For the curious, the name of this is a Porsche reference. My uncle has more or less exclusively repaired and restored Porsches for the last ~50 years, and I have spent a lot of time around them (passively - never got to drive any of the customer cars, ha!). Fuchs is the company that made wheels for Porsche for decades, hence the reference to brake dust. Lots of soot/ash/oil going on in this bottle, I would guess.
I have a real fondness for Auchroisk. The second-ever bottle I bought from the SMWS was a crazy red-wine finished Auchroisk that was just off the wall - off EVERY wall - in terms of big unbalanced funky flavor. I've still never had anything quite like it.
Auchroisk, as I've mentioned before, is one of Diageo's many "silent" distilleries that pumps out tons of stuff for the Johnnie Walker blends - specifically, there is supposed to be a lot of Auchroisk in Johnnie Walker Blue.
For those who are into the independent bottling scene, Auchroisk can be a real crapshoot - I'm not sure I could really name a "signature" flavor for the distillery, or set of flavors... but I will admit that I am nearly always tempted by their whisky because damned if they aren't always interesting. Lots of Big flavors abound, and sometimes they are REALLY surprising.
This bottle, also from the SMWS, caught my eye immediately because it had been finished in a PX cask that previously finished an old Laphroaig. The mind reels and boggles at what this might taste like with that provenance! Here are the official notes:
Salty coal came covered in butter and splashed with strawberry wine. The palate was equally heavenly: sooty, with a clear salinity and joined by kelp, wild berries and millionaire's shortbread. Water offered a luxurious baconnaise, spread on burnt toast, along with peanut butter and plum jam on the nose. The palate had now become a steak sandwich with sweet onion jam, washed down with smoked peach iced tea. Enjoy the nostril-flaring minty finish. After seven years in an ex-bourbon hogshead, we transferred this to a PX ex-Islay cask – previously used to mature 29.268 (Laphroaig 22 year) – for the remainder of its maturation.
Intriguing! Bottled at 59.4% ABV, let's see if I agree with those rather wacky notes:
Nose: Wow, is that lovely and funky in turns. Coal and salt are indeed here in big amounts. I get the strawberry wine in the official notes, but only lightly. I get more macerated berries, heavy farm funk (wet soil, hay, grass, wild herbs). Definite notes of bacon, almost like dried Bac-Os you put on a salad.

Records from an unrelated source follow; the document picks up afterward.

-- ==== Sys2Proof/Machine/Flags.lean ====
section
/-! DEFINITION. The arithmetic of the ALU, the multiplier, the divider and the shifter, with the flags it gives: pure functions
of the operands. A byte operand or result is a word whose high byte is zero. -/

namespace Sys2Proof.Machine

/-- The operand size in bytes, `size` of R105. -/
def sizeBytes : Size → Nat
  | .word => 2
  | .byte => 1

/-- The operand size in bits, `n` of R165 and R200. -/
def sizeBits : Size → Nat
  | .word => 16
  | .byte => 8

/-- The low `n` bits of a value of the size, the rest zero (R44). -/
def narrow (b : Size) (v : Nat) : Word := BitVec.ofNat 16 (v % 2 ^ sizeBits b)

/-- The most significant bit in the size (R38, R44). -/
def topBit (b : Size) (v : Word) : Bool := v.getLsbD (sizeBits b - 1)

/-- The low byte of a word, `v[7:0]`. -/
def lowByte (v : Word) : Byte := v.extractLsb' 0 8

/-- The high byte of a word, `v[15:8]`. -/
def highByte (v : Word) : Byte := v.extractLsb' 8 8

/-- `hi : lo`. -/
def joinBytes (hi lo : Byte) : Word := hi ++ lo

/-- A byte with a zero high byte. -/
def byteWord (v : Byte) : Word := v.setWidth 16

/-- What an addition gives (R165). -/
structure AddResult where
  res : Word
  dc : Bool
  n : Bool
  ov : Bool
  z : Bool
  c : Bool
  deriving DecidableEq, Repr

/-- `Add(x, y, size)` (R165). -/
def addFlags (b : Size) (x y : Word) : AddResult :=
  let bits := sizeBits b
  let half := bits / 2
  let xn := x.toNat % 2 ^ bits
  let yn := y.toNat % 2 ^ bits
  let sum := xn + yn
  let res := narrow b sum
  { res := res
    dc := decide (2 ^ half ≤ xn % 2 ^ half + yn % 2 ^ half)
    n := topBit b res
    ov := topBit b x == topBit b y && topBit b res != topBit b x
    z := res == 0
    c := decide (2 ^ bits ≤ sum) }

/-- The three shift operations (R200). -/
inductive ShiftOp where
  | asr | lsr | sl
  deriving DecidableEq, Repr

/-- What a single-bit shift gives (R200); OV is not among it, the rule leaves it open. -/
structure ShiftResult where
  res : Word
  n : Bool
  z : Bool
  c : Bool
  deriving DecidableEq, Repr

/-- `Shift1(op, x, size)` (R200). -/
def shift1 (op : ShiftOp) (b : Size) (x : Word) : ShiftResult :=
  let bits := sizeBits b
  let xn := x.toNat % 2 ^ bits
  let top := if topBit b x then 2 ^ (bits - 1) else 0
  let res : Word :=
    match op with
    | .asr => narrow b (top + xn / 2)
    | .lsr => narrow b (xn / 2)
    | .sl => narrow b (xn * 2)
  { res := res
    n := topBit b res
    z := res == 0
    c := match op with
      | .asr => x.getLsbD 0
      | .lsr => x.getLsbD 0
      | .sl => topBit b x }

/-- `ShiftN(op, x, k)` (R200), the result; the shifter's count is 0 to 15. -/
def shiftN (op : ShiftOp) (x : Word) (k : BitVec 4) : Word :=
  match op with
  | .asr => BitVec.ofInt 16 (x.toInt / 2 ^ k.toNat)
  | .lsr => BitVec.ofNat 16 (x.toNat / 2 ^ k.toNat)
  | .sl => BitVec.ofNat 16 (x.toNat * 2 ^ k.toNat)

/-- `Mul(a, a_signed, b, b_signed)` (R180). -/
def mulResult (a : Word) (aSigned : Bool) (b : Word) (bSigned : Bool) : BitVec 32 :=
  let x : Int := if aSigned then a.toInt else a.toNat
  let y : Int := if bSigned then b.toInt else b.toNat
  BitVec.ofInt 32 (x * y)

/-- `DivResult(signed, D, d)` (R188): quotient and remainder, if the divisor is not zero and the quotient fits. -/
def divResult (signed : Bool) (dividend : BitVec 32) (divisor : Word) : Option (Word × Word) :=
  if divisor = 0 then none
  else
    let x : Int := if signed then dividend.toInt else dividend.toNat
    let y : Int := if signed then divisor.toInt else divisor.toNat
    let q := Int.tdiv x y
    let r := x - q * y
    let fits := if signed then decide (-32768 ≤ q ∧ q ≤ 32767) else decide (q ≤ 65535)
    if fits then some (BitVec.ofInt 16 q, BitVec.ofInt 16 r) else none

end Sys2Proof.Machine
end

Mouthfeel: Light body with a soft entry - almost no alcohol prickle.
Palate: A really wild palate on this one - just all over the map. "Steak sandwich" is strangely accurate - you get beef, bread, maybe au jus, pepper. Eventually sweet onion relish and dill pickles (!).
Very strange set of flavors, although I like them. Wildly savory ... but at then at the back of the development you get strawberry ice cream or gelato. Black tea. Potato chips! It's the whole lunch experience.
This is FULL of character, which I always love. But it's definitely not for everyone...
Finish: Weirdly long finish here - or maybe not so weird, given the Laphroaig-cask finish - of smoked fish, berries, pepper, and that steak flavor.
Verdict: I have such a soft spot for Auchroisk precisely because of bottles like this - wild, weird, adventurous bottles filled with truly crazy off-kilter flavors and almost no balance to speak of.
But who needs balance when you can drink a steak sandwich? With a coal-and-berry garnish?? No one, that's who. This is a strange bottle because it's both easy and difficult to pick out the influence from the PX-cask Laphroaig finish - the berries are obviously PX-oriented, and the smoke/coal/fish notes... but what about the beef? The pickles?
It's a question I used to ask all the time of certain SMWS bottles: how crazy was this cask that they decided to apply such a decidedly aggressive finish? I would pay good money for just a wee dram of whatever this was at 7 years old.
If you are like me and love scotch because it brings things to the table that absolutely no other spirit can deliver, this bottle is for you. No other liquor could hope to serve up a layered steak sandwich luncheon in a single glass of spirit.